(Extracted data entries)
== == ==
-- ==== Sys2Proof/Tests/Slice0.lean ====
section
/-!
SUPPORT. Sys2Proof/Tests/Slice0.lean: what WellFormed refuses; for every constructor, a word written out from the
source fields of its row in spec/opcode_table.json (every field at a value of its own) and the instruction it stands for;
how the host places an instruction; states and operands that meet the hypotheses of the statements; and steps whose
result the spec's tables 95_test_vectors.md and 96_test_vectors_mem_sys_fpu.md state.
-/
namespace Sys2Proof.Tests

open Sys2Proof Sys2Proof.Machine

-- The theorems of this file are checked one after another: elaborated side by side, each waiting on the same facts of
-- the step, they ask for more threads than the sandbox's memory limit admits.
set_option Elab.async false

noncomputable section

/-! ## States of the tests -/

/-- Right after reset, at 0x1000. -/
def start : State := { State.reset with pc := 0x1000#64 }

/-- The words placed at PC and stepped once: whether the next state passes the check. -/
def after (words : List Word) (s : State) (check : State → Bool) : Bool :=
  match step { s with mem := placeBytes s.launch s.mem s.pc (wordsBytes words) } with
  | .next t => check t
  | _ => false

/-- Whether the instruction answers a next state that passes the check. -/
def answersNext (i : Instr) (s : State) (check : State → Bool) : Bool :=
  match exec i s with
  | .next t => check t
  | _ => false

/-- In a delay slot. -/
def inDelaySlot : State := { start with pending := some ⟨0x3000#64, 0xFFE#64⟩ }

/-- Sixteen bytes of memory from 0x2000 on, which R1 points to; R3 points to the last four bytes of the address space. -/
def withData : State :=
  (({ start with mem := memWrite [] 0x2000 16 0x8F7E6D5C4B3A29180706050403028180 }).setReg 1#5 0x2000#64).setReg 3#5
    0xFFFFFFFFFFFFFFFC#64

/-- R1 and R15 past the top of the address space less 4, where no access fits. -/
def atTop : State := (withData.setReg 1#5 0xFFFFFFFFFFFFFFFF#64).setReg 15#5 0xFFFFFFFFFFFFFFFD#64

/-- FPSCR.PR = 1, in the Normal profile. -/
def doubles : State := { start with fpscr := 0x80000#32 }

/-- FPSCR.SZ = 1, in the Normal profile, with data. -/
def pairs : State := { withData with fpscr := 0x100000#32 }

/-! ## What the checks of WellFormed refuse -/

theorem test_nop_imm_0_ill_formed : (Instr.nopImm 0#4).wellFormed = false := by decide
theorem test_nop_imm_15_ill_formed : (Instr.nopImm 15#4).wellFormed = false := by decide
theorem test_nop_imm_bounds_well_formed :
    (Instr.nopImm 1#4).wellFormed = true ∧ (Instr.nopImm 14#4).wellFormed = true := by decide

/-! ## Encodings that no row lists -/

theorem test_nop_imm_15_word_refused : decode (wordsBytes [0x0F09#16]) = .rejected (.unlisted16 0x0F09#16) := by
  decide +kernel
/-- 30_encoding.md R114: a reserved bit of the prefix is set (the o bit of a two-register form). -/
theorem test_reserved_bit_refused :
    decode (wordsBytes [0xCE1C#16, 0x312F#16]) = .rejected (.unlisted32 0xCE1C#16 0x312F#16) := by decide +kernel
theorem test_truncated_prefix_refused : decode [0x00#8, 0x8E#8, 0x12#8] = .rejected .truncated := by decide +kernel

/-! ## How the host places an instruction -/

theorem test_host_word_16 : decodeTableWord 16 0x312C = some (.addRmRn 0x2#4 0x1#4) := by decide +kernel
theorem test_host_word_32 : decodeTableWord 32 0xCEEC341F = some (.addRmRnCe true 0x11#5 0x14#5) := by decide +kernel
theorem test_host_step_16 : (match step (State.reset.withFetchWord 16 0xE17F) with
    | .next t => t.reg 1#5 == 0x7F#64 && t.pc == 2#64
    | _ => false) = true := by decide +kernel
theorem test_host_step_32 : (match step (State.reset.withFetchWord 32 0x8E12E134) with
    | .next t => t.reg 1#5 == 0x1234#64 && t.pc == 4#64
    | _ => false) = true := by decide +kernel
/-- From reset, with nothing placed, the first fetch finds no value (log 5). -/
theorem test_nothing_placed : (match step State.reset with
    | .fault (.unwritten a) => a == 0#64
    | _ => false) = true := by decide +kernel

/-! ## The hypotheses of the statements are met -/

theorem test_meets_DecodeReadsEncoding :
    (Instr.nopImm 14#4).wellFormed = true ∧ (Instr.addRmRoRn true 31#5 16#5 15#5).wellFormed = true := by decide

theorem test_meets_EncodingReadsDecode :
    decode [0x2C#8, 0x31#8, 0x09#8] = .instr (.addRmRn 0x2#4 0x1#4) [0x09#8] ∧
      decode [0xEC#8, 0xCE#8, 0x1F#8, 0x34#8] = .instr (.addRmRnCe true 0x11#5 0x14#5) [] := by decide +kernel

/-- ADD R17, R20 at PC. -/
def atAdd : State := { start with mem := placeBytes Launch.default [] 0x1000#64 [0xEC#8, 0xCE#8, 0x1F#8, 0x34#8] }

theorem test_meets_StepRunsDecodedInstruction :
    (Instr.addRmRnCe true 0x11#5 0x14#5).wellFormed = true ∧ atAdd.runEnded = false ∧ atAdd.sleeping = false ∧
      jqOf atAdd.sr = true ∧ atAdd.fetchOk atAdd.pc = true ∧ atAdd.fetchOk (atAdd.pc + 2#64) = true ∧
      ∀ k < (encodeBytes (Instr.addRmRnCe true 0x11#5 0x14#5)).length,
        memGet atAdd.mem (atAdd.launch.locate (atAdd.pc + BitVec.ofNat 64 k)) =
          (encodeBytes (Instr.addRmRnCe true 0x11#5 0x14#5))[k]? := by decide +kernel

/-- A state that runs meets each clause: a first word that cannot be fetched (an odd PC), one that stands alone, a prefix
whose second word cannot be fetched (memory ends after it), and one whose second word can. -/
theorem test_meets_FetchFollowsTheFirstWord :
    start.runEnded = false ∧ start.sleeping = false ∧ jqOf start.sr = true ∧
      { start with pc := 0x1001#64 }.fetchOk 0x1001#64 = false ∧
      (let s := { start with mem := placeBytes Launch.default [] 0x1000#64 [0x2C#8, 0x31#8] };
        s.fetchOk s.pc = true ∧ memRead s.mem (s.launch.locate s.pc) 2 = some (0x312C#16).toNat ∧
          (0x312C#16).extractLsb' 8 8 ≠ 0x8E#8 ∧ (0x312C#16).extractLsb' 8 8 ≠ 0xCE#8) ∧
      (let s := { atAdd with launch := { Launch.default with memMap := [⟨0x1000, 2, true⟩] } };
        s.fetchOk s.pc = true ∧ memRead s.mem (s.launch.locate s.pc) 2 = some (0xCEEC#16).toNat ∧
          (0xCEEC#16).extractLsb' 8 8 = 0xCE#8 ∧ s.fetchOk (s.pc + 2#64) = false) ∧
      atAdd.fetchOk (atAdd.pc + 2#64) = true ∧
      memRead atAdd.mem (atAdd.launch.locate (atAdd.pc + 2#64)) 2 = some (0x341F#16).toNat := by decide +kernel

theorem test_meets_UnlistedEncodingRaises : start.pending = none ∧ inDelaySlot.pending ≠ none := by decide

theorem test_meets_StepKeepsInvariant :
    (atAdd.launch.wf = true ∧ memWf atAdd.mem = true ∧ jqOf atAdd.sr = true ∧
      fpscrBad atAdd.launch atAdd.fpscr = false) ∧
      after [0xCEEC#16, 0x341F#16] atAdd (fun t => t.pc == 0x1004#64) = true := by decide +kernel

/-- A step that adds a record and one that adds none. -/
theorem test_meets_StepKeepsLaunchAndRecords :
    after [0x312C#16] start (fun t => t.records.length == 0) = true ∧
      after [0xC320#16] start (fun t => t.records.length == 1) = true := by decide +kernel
== == ==
Each line from the start of the records through the line holding "open Sys2Proof Sys2Proof.Machine" must be returned exactly; nothing else belongs in the answer.

> **Answer box**
-- ==== Sys2Proof/Tests/Slice0.lean ====
section
/-!
SUPPORT. Sys2Proof/Tests/Slice0.lean: what WellFormed refuses; for every constructor, a word written out from the
source fields of its row in spec/opcode_table.json (every field at a value of its own) and the instruction it stands for;
how the host places an instruction; states and operands that meet the hypotheses of the statements; and steps whose
result the spec's tables 95_test_vectors.md and 96_test_vectors_mem_sys_fpu.md state.
-/
namespace Sys2Proof.Tests

open Sys2Proof Sys2Proof.Machine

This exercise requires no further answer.